Il serait difficile d’imaginer un film plus emblématique du mariage pour tous que Julian. Produit par Lukas Dhont et les frères Dardenne, inspiré par une histoire vraie (Julian et Fleur ont réellement existé, ainsi que leur projet beau, fou et utopique), Julian, le film, repose sur un pitch assez mince, deux femmes tombent amoureuses l’une de l’autre et décident de se marier dans chaque pays où l’union entre personnes de même sexe est reconnue (soit 22 à l’époque, 39 aujourd’hui). Pourtant ce film qui pourrait presque passer pour un manifeste en faveur de l’égalité de tous devant le mariage devient progressivement très émouvant. Il le doit presque uniquement à une comédienne prodigieuse, Nina Meurisse qui, sans effets superflus de manche, ou surlignage de performance dramatique, parvient à donner une réelle consistance à son personnage, en jouant la carte de la sobriété et du minimalisme.
Fleur et Julian tombent follement amoureuses et décident de se marier dans chaque pays où leur union peut être légalement reconnue. Portées par leur amour et leur engagement, elles s’élancent cœur et âme dans ce projet. Mais après seulement quatre mariages, leur parcours va s’interrompre brusquement…
En évitant les effets superflus, Nina Meurisse devient parfaitement émouvante, en jouant avec presque rien, quelques répliques, un mouvement d’épaule, un regard penché. Du très grand art qui finit par rendre Julian extrêmement poignant.
Le film démarre de manière intrigante. Un concert commence. Une spectatrice se trompe de place et en croise une autre. Elle finit par s’installer quelques rangs au-dessus, mais n’arrêtera pas de fixer la nuque de l’autre spectatrice. C’est plutôt bien filmé car tout semble se passer de manière hasardeuse. De manière incidente et presque accidentelle, on a assisté à la naissance d’un coup de foudre. Par un simple coup d’oeil (« love at first sight »), Fleur a « reconnu » Julian comme si elle l’avait déjà connue, comme si elle l’avait toujours connue, dans une vie antérieure. Après le générique, selon une brutale ellipse, les deux femmes sont ensemble et partagent déjà une intimité de couple.
Fleur et Julian sont inséparables et conçoivent un projet fou, voyager et se marier dans tous les pays où le mariage entre femmes est légalement autorisé. Elles se filment souvent l’une l’autre grâce aux petites caméras vidéos qui ont envahi notre quotidien et servent à emmagasiner des souvenirs provisoires d’un quotidien éphémère. Arrivés à ce point du film, même les plus grands partisans du mariage pour tous peuvent légitimement se demander où se trouve en fait le cinéma.

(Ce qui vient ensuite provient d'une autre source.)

-- ==== Sys2Proof/Laws/Canon2.lean ====
section
/-! SUPPORT. Every operation of Machine/Vault, Calib, Tx keeps the canonical form: one lemma for each, for callers to cite. -/

set_option linter.unusedSimpArgs false
set_option linter.unusedVariables false

namespace Sys2Proof.Machine

/-! ### Vault -/

@[simp] theorem Dev.cmdVaultCommit_canon (d : Dev) (src : Src) (e : Entry) (h_d : Dev.Canon d) :
    Dev.Canon (Dev.cmdVaultCommit d src e) := by
  unfold Dev.cmdVaultCommit
  simp [*]

@[simp] theorem Dev.vaultApply_canon (d : Dev) (h_d : Dev.Canon d) :
    Dev.Canon (Dev.vaultApply d) := by
  unfold Dev.vaultApply
  try dsimp -proj only
  with_reducible repeat' first
    | assumption | intro _ | refine Dev.foldl_canon _ _ _ ?_ ?_ | refine Dev.foldl_canon_fst _ _ _ ?_ ?_
    | apply Dev.reloadDraft_canon | apply Dev.finish_canon | (simp -proj only [canon_fst_mk, canon_snd_mk])
    | (simp -proj only [Dev.canon_mk, Tables.wf_mk, Radio.wf_mk, Vault.wf_mk]; refine ⟨?_, ?_, ?_, ?_, ?_⟩)
    | refine Dev.canon_regs ?_ | refine Dev.canon_cfg ?_ | refine Dev.canon_mem ?_ | refine Dev.canon_vault ?_
    | refine Dev.canon_rings ?_ | exact Dev.reset_rings | with_reducible_and_instances refine SMap.wf_set _ _ ?_ _ _
    | exact SMap.wf_nil _ | exact Dev.reset_canon | exact Dev.reset_tab_canon | refine Vault.written_wf ?_
    | refine Vault.cut_wf ?_ | refine Dev.canon_of_fst (by assumption) ?_ | refine Dev.canon_of_snd (by assumption) ?_
    | split | dsimp -proj only | (simp -proj only [Dev.canon_ite, fst_ite, snd_ite])

@[simp] theorem Dev.cmdOwnerRekey_canon (d : Dev) (src : Src) (e : Entry) (h_d : Dev.Canon d) :
    Dev.Canon (Dev.cmdOwnerRekey d src e).1 := by
  unfold Dev.cmdOwnerRekey
  try dsimp -proj only
  with_reducible repeat' first
    | assumption | intro _ | refine Dev.foldl_canon _ _ _ ?_ ?_ | refine Dev.foldl_canon_fst _ _ _ ?_ ?_
    | apply Dev.finish_canon | apply Dev.ownerAccept_canon | (simp -proj only [canon_fst_mk, canon_snd_mk])
    | (simp -proj only [Dev.canon_mk, Tables.wf_mk, Radio.wf_mk, Vault.wf_mk]; refine ⟨?_, ?_, ?_, ?_, ?_⟩)
    | refine Dev.canon_regs ?_ | refine Dev.canon_cfg ?_ | refine Dev.canon_mem ?_ | refine Dev.canon_vault ?_
    | refine Dev.canon_rings ?_ | exact Dev.reset_rings | split

/-! ### Calib -/

@[simp] theorem Dev.setCalg_canon (d : Dev) (g : Nat) (c : CalGroup) (h_d : Dev.Canon d) :
    Dev.Canon (Dev.setCalg d g c) := by
  unfold Dev.setCalg
  simp [*]

@[simp] theorem Dev.setCalState_canon (d : Dev) (g v : Nat) (h_d : Dev.Canon d) :
    Dev.Canon (Dev.setCalState d g v) := by
  unfold Dev.setCalState
  simp [*]

@[simp] theorem Dev.calNone_canon (d : Dev) (g : Nat) (h_d : Dev.Canon d) :
    Dev.Canon (Dev.calNone d g) := by
  unfold Dev.calNone
  try dsimp -proj only
  with_reducible repeat' first
    | assumption | apply Dev.put_canon | split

Le cinéma va pourtant survenir car assez vite, Cato Kusters va entrecroiser passé, présent et futur. Très vite, au vu de la coupe de cheveux changeante, on comprendra que Fleur se souvient de son passé avec Julian, et que le film est composé de blocs de mémoire qui s’effritent en essayant d’être préservés, comme le disque contenant les apparitions filmiques de Julian. Un peu, à son modeste niveau, le film va emprunter au Resnais première manière en entrechoquant entre eux des fragments de vie, des images de personne disparue, des moments douloureux de solitude. Julian finit par ressembler à un puzzle formel et temporel intrigant qui évoque les lambeaux de souvenirs qui finissent par hanter la mémoire.

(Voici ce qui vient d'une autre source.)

@[simp] theorem Dev.appendAll_canon (d : Dev) (ts : List Tx) (f : Nat) (chargeC chargeP : Bool) (h_d : Dev.Canon d) :
    Dev.Canon (Dev.appendAll d ts f chargeC chargeP) := by
  unfold Dev.appendAll
  try dsimp -proj only
  with_reducible repeat' first
    | assumption | intro _ | refine Dev.foldl_canon _ _ _ ?_ ?_ | refine Dev.foldl_canon_fst _ _ _ ?_ ?_
    | apply Dev.setC_canon | apply Dev.setP_canon | apply Dev.setPcState_canon | apply Dev.setTag_canon
    | apply Dev.setTxs_canon | apply Dev.setDepth_canon | apply Dev.takeCells_canon | apply Dev.evt_canon | split

@[simp] theorem Dev.admitAll_canon (d : Dev) (ts : List Tx) (h_d : Dev.Canon d) :
    Dev.Canon (Dev.admitAll d ts) := by
  unfold Dev.admitAll
  try dsimp -proj only
  with_reducible repeat' first
    | assumption | apply Dev.refuseAll_canon | apply Dev.bump_canon | apply Dev.evt_canon | apply Dev.appendAll_canon
    | split

@[simp] theorem Dev.leaveFlow_canon (d : Dev) (t : Tx) (h_d : Dev.Canon d) :
    Dev.Canon (Dev.leaveFlow d t) := by
  unfold Dev.leaveFlow
  simp [*]

@[simp] theorem Dev.endQueued_canon (d : Dev) (t : Tx) (cause : Nat) (h_d : Dev.Canon d) :
    Dev.Canon (Dev.endQueued d t cause) := by
  unfold Dev.endQueued
  simp [*]

@[simp] theorem Dev.flushFlow_canon (d : Dev) (f cause : Nat) (h_d : Dev.Canon d) :
    Dev.Canon (Dev.flushFlow d f cause) := by
  unfold Dev.flushFlow
  try dsimp -proj only
  with_reducible repeat' first
    | assumption | intro _ | refine Dev.foldl_canon _ _ _ ?_ ?_ | refine Dev.foldl_canon_fst _ _ _ ?_ ?_
    | apply Dev.endQueued_canon | split

@[simp] theorem Dev.dropLate_canon (d : Dev) (f : Nat) (e0 : Nat) (h_d : Dev.Canon d) :
    Dev.Canon (Dev.dropLate d f e0) := by
  induction e0 generalizing d f h_d with
  | zero =>
    unfold Dev.dropLate
    try dsimp -proj only
    with_reducible repeat' first
      | assumption | apply Dev.leaveFlow_canon | apply Dev.evt_canon | apply Dev.txFinish_canon | split
  | succ n ih =>
    unfold Dev.dropLate
    try dsimp -proj only
    with_reducible repeat' first
      | assumption | apply ih | apply Dev.leaveFlow_canon | apply Dev.evt_canon | apply Dev.txFinish_canon | split

@[simp] theorem Dev.takeHead_canon (d : Dev) (q f : Nat) (committed : Bool) (t : Tx) (h_d : Dev.Canon d) :
    Dev.Canon (Dev.takeHead d q f committed t) := by
  unfold Dev.takeHead
  try dsimp -proj only
  with_reducible repeat' first
    | assumption | intro _ | refine Dev.foldl_canon _ _ _ ?_ ?_ | refine Dev.foldl_canon_fst _ _ _ ?_ ?_
    | apply Dev.setVtime_canon | apply Dev.setP_canon | apply Dev.setC_canon | apply Dev.setCredit_canon
    | apply Dev.leaveFlow_canon | apply Dev.txLast_canon | apply Dev.setTag_canon | apply Dev.setMemBits_canon
    | apply Dev.setPcState_canon | apply Dev.bump_canon | apply Dev.evt_canon
    | (simp -proj only [canon_fst_mk, canon_snd_mk])
    | (simp -proj only [Dev.canon_mk, Tables.wf_mk, Radio.wf_mk, Vault.wf_mk]; refine ⟨?_, ?_, ?_, ?_, ?_⟩)
    | refine Dev.canon_regs ?_ | refine Dev.canon_cfg ?_ | refine Dev.canon_mem ?_ | refine Dev.canon_vault ?_
    | refine Dev.canon_rings ?_ | exact Dev.reset_rings | split

@[simp] theorem Dev.selectFrame_canon (d : Dev) (p : Nat) (h_d : Dev.Canon d) :
    Dev.Canon (Dev.selectFrame d p) := by
  unfold Dev.selectFrame
  try dsimp -proj only
  with_reducible repeat' first
    | assumption | intro _ | refine Dev.foldl_canon _ _ _ ?_ ?_ | refine Dev.foldl_canon_fst _ _ _ ?_ ?_
    | apply Dev.dropLate_canon | apply Dev.takeHead_canon | split

@[simp] theorem Dev.setEgrLevel_canon (d : Dev) (e : Nat) (v : Int) (h_d : Dev.Canon d) :
    Dev.Canon (Dev.setEgrLevel d e v) := by
  unfold Dev.setEgrLevel
  simp [*]

@[simp] theorem Dev.setEgrTag_canon (d : Dev) (e v : Nat) (h_d : Dev.Canon d) :
    Dev.Canon (Dev.setEgrTag d e v) := by
  unfold Dev.setEgrTag
  simp [*]

@[simp] theorem Dev.setEgrV_canon (d : Dev) (n v : Nat) (h_d : Dev.Canon d) :
    Dev.Canon (Dev.setEgrV d n v) := by
  unfold Dev.setEgrV
  simp [*]

@[simp] theorem Dev.egrAdmit_canon (d : Dev) (e len : Nat) (body : EgrBody) (h_d : Dev.Canon d) :
    Dev.Canon (Dev.egrAdmit d e len body) := by
  unfold Dev.egrAdmit
  try dsimp -proj only
  with_reducible repeat' first
    | assumption | intro _ | refine Dev.foldl_canon _ _ _ ?_ ?_ | refine Dev.foldl_canon_fst _ _ _ ?_ ?_
    | apply Dev.bump_canon | apply Dev.raise_canon | apply Dev.qEvent_canon | apply Dev.evt_canon
    | apply Dev.setEgrTag_canon | apply Dev.takeCells_canon | apply Dev.peak_canon
    | (simp -proj only [canon_fst_mk, canon_snd_mk])
    | (simp -proj only [Dev.canon_mk, Tables.wf_mk, Radio.wf_mk, Vault.wf_mk]; refine ⟨?_, ?_, ?_, ?_, ?_⟩)
    | refine Dev.canon_regs ?_ | refine Dev.canon_cfg ?_ | refine Dev.canon_mem ?_ | refine Dev.canon_vault ?_
    | refine Dev.canon_rings ?_ | exact Dev.reset_rings | split

@[simp] theorem Dev.egrTake_canon (d : Dev) (e : Nat) (x : EgrFrame) (h_d : Dev.Canon d) :
    Dev.Canon (Dev.egrTake d e x) := by
  unfold Dev.egrTake
  try dsimp -proj only
  with_reducible repeat' first
    | assumption | intro _ | refine Dev.foldl_canon _ _ _ ?_ ?_ | refine Dev.foldl_canon_fst _ _ _ ?_ ?_
    | apply Dev.setEgrLevel_canon | apply Dev.setEgrV_canon | apply Dev.setEgrTag_canon | apply Dev.freeCells_canon
    | apply Dev.bump_canon | (simp -proj only [canon_fst_mk, canon_snd_mk])
    | (simp -proj only [Dev.canon_mk, Tables.wf_mk, Radio.wf_mk, Vault.wf_mk]; refine ⟨?_, ?_, ?_, ?_, ?_⟩)
    | refine Dev.canon_regs ?_ | refine Dev.canon_cfg ?_ | refine Dev.canon_mem ?_ | refine Dev.canon_vault ?_
    | refine Dev.canon_rings ?_ | exact Dev.reset_rings | split

@[simp] theorem Dev.applyEntry_canon (d : Dev) (pg i : Nat) (h_d : Dev.Canon d) :
    Dev.Canon (Dev.applyEntry d pg i) := by
  unfold Dev.applyEntry
  try dsimp -proj only
  with_reducible repeat' first
    | assumption | intro _ | refine Dev.foldl_canon _ _ _ ?_ ?_ | refine Dev.foldl_canon_fst _ _ _ ?_ ?_
    | apply Dev.wr_canon | apply Dev.save_canon | apply Dev.endQueued_canon | apply Dev.setTag_canon
    | apply Dev.setC_canon | apply Dev.setP_canon | apply Dev.setCredit_canon | apply Dev.setEgrLevel_canon | split

@[simp] theorem Dev.applyPending_canon (d : Dev) (h_d : Dev.Canon d) :
    Dev.Canon (Dev.applyPending d) := by
  unfold Dev.applyPending
  try dsimp -proj only
  with_reducible repeat' first
    | assumption | intro _ | refine Dev.foldl_canon _ _ _ ?_ ?_ | refine Dev.foldl_canon_fst _ _ _ ?_ ?_
    | apply Dev.applyEntry_canon | (simp -proj only [canon_fst_mk, canon_snd_mk])
    | (simp -proj only [Dev.canon_mk, Tables.wf_mk, Radio.wf_mk, Vault.wf_mk]; refine ⟨?_, ?_, ?_, ?_, ?_⟩)
    | refine Dev.canon_regs ?_ | refine Dev.canon_cfg ?_ | refine Dev.canon_mem ?_ | refine Dev.canon_vault ?_
    | refine Dev.canon_rings ?_ | exact Dev.reset_rings | split

@[simp] theorem Dev.flowPass_canon (d : Dev) (f : Nat) (h_d : Dev.Canon d) :
    Dev.Canon (Dev.flowPass d f) := by
  unfold Dev.flowPass
  try dsimp -proj only
  with_reducible repeat' first
    | assumption | apply Dev.setC_canon | apply Dev.setP_canon | apply Dev.setTag_canon | split

@[simp] theorem Dev.pcPass_canon (d : Dev) (q : Nat) (h_d : Dev.Canon d) :
    Dev.Canon (Dev.pcPass d q) := by
  unfold Dev.pcPass
  simp [*]

@[simp] theorem Dev.egrPass_canon (d : Dev) (e : Nat) (h_d : Dev.Canon d) :
    Dev.Canon (Dev.egrPass d e) := by
  unfold Dev.egrPass
  simp [*]

@[simp] theorem Dev.refillAll_canon (d : Dev) (h_d : Dev.Canon d) :
    Dev.Canon (Dev.refillAll d) := by
  unfold Dev.refillAll
  try dsimp -proj only
  with_reducible repeat' first
    | assumption | intro _ | refine Dev.foldl_canon _ _ _ ?_ ?_ | refine Dev.foldl_canon_fst _ _ _ ?_ ?_
    | apply Dev.flowPass_canon | apply Dev.pcPass_canon | apply Dev.egrPass_canon | split

@[simp] theorem Dev.samplePc_canon (d : Dev) (t q : Nat) (h_d : Dev.Canon d) :
    Dev.Canon (Dev.samplePc d t q) := by
  unfold Dev.samplePc
  try dsimp -proj only
  with_reducible repeat' first
    | assumption | apply Dev.qEvent_canon | apply Dev.put_canon | apply Dev.peak_canon | apply Dev.setPcState_canon
    | split

@[simp] theorem Dev.sampleAll_canon (d : Dev) (t : Nat) (h_d : Dev.Canon d) :
    Dev.Canon (Dev.sampleAll d t) := by
  unfold Dev.sampleAll
  try dsimp -proj only
  with_reducible repeat' first
    | assumption | intro _ | refine Dev.foldl_canon _ _ _ ?_ ?_ | refine Dev.foldl_canon_fst _ _ _ ?_ ?_
    | apply Dev.samplePc_canon | apply Dev.put_canon | (simp -proj only [canon_fst_mk, canon_snd_mk])
    | (simp -proj only [Dev.canon_mk, Tables.wf_mk, Radio.wf_mk, Vault.wf_mk]; refine ⟨?_, ?_, ?_, ?_, ?_⟩)
    | refine Dev.canon_regs ?_ | refine Dev.canon_cfg ?_ | refine Dev.canon_mem ?_ | refine Dev.canon_vault ?_
    | refine Dev.canon_rings ?_ | exact Dev.reset_rings | split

Mais tout cela ne serait qu’un jeu sans conséquence si une actrice miraculeuse ne s’y était prêtée. Nina Meurisse s’est révélée dans Saint Cyr et Complices, où elle était une jeune actrice prometteuse. Or depuis quelques films (Camille, Le Ravissement, L’Histoire de Souleymane), elle atteint la quintessence de son art. Ce style dépouillé lui a d’ailleurs permis de décrocher un César mérité du meilleur second rôle féminin pour L’Histoire de Souleymane. En évitant les effets superflus, elle devient parfaitement émouvante, en jouant avec presque rien, quelques répliques, un mouvement d’épaule, un regard penché. Du très grand art qui finit par rendre, en dépit des quelques réserves de départ, Julian extrêmement poignant.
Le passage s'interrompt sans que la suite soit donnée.